# Problem description:
Only the lines that include "where" should be copied from the data below.

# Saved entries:
┄┄┄┄┄┄
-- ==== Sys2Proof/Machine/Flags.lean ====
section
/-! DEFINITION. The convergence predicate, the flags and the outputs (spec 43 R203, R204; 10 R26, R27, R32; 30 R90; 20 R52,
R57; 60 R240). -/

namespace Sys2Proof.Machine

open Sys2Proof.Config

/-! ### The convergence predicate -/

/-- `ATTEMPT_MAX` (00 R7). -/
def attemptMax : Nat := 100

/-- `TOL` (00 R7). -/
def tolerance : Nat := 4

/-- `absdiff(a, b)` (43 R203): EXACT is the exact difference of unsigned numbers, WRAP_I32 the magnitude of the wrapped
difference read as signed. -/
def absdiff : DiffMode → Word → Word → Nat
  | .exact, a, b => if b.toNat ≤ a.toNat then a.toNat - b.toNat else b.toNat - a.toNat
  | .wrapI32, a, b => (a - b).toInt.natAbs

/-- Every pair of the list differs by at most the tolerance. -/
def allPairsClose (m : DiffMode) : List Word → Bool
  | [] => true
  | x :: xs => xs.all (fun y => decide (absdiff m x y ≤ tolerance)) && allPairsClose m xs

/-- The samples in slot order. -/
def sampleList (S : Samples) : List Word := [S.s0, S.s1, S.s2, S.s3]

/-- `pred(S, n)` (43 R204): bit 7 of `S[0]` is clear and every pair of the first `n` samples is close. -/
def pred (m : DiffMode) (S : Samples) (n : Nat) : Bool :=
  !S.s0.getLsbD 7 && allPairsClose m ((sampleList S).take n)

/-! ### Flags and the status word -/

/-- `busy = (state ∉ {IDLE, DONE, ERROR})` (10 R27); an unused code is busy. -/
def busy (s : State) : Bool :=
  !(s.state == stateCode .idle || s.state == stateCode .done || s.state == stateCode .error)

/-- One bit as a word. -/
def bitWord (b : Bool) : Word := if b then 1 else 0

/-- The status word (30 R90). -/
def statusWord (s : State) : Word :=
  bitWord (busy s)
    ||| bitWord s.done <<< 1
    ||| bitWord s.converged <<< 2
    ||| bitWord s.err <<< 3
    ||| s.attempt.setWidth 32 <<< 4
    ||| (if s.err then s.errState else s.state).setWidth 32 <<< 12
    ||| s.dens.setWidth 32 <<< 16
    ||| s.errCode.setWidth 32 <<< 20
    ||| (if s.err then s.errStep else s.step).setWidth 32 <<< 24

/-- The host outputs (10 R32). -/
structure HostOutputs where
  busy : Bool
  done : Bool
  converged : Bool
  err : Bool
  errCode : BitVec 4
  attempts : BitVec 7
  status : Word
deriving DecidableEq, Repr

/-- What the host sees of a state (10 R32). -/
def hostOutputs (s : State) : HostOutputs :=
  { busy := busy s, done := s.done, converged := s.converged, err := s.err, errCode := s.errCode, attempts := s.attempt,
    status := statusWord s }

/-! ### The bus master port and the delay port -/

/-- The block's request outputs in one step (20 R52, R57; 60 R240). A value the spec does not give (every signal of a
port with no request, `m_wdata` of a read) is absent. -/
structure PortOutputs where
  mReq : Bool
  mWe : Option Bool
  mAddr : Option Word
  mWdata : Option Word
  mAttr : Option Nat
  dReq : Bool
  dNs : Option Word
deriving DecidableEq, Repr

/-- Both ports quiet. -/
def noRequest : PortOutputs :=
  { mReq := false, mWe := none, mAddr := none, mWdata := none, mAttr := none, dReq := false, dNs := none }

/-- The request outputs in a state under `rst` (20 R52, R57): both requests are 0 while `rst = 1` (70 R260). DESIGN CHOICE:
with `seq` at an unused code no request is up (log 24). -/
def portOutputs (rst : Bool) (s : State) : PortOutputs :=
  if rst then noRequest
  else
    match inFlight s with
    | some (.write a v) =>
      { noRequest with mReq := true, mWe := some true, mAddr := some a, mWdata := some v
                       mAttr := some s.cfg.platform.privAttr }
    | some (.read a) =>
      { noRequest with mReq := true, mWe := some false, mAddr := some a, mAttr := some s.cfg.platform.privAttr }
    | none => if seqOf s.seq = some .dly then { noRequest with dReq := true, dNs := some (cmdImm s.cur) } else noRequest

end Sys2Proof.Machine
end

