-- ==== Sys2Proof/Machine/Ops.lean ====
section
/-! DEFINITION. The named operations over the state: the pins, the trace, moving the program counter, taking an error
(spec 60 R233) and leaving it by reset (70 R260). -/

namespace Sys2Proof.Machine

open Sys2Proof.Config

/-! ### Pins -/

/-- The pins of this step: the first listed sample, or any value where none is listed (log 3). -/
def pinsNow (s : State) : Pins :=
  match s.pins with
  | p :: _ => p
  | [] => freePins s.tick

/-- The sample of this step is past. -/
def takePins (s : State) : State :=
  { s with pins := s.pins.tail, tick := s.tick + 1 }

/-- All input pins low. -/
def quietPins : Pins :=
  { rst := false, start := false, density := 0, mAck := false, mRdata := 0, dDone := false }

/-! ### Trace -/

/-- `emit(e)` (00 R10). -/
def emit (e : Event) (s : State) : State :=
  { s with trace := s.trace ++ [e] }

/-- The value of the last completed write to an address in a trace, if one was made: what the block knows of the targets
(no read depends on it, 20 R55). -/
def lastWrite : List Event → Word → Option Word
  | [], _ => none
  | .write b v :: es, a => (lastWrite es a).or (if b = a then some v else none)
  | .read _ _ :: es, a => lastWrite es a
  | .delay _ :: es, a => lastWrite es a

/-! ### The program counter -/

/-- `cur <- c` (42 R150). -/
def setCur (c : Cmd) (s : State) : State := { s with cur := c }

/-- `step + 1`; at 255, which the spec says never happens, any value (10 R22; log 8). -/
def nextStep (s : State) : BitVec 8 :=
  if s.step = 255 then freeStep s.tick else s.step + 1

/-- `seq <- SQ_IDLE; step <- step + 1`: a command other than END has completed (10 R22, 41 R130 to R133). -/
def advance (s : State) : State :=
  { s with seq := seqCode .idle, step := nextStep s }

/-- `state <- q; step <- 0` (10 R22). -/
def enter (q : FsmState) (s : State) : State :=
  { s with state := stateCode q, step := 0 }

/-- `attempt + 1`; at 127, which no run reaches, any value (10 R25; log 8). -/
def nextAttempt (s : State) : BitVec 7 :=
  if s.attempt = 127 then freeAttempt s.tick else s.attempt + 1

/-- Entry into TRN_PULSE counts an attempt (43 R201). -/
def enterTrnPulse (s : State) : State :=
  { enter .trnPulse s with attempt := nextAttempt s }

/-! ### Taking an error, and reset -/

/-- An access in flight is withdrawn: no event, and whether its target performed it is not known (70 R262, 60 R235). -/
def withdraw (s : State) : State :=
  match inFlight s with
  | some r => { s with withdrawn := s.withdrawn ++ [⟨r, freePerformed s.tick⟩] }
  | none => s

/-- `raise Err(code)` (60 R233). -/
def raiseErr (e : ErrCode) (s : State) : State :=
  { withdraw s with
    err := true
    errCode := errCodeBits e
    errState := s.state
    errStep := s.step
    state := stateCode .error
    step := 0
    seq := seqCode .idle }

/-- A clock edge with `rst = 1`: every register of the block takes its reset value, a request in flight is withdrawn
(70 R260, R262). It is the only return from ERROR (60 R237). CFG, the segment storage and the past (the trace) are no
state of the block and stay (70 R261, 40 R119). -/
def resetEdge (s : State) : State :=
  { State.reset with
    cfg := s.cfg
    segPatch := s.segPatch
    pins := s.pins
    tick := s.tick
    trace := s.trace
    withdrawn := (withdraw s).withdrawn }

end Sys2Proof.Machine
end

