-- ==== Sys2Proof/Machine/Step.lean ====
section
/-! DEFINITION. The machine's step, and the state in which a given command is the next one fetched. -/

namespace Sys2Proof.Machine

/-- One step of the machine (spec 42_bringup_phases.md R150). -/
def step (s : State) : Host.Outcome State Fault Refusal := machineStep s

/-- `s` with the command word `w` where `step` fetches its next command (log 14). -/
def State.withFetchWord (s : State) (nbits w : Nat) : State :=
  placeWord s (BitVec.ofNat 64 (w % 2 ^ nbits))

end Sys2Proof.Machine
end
┄┄┄┄┄┄
# Exercise response:
structure HostOutputs where
structure PortOutputs where
/-- The pins of this step: the first listed sample, or any value where none is listed (log 3). -/
/-- `s` with the command word `w` where `step` fetches its next command (log 14). -/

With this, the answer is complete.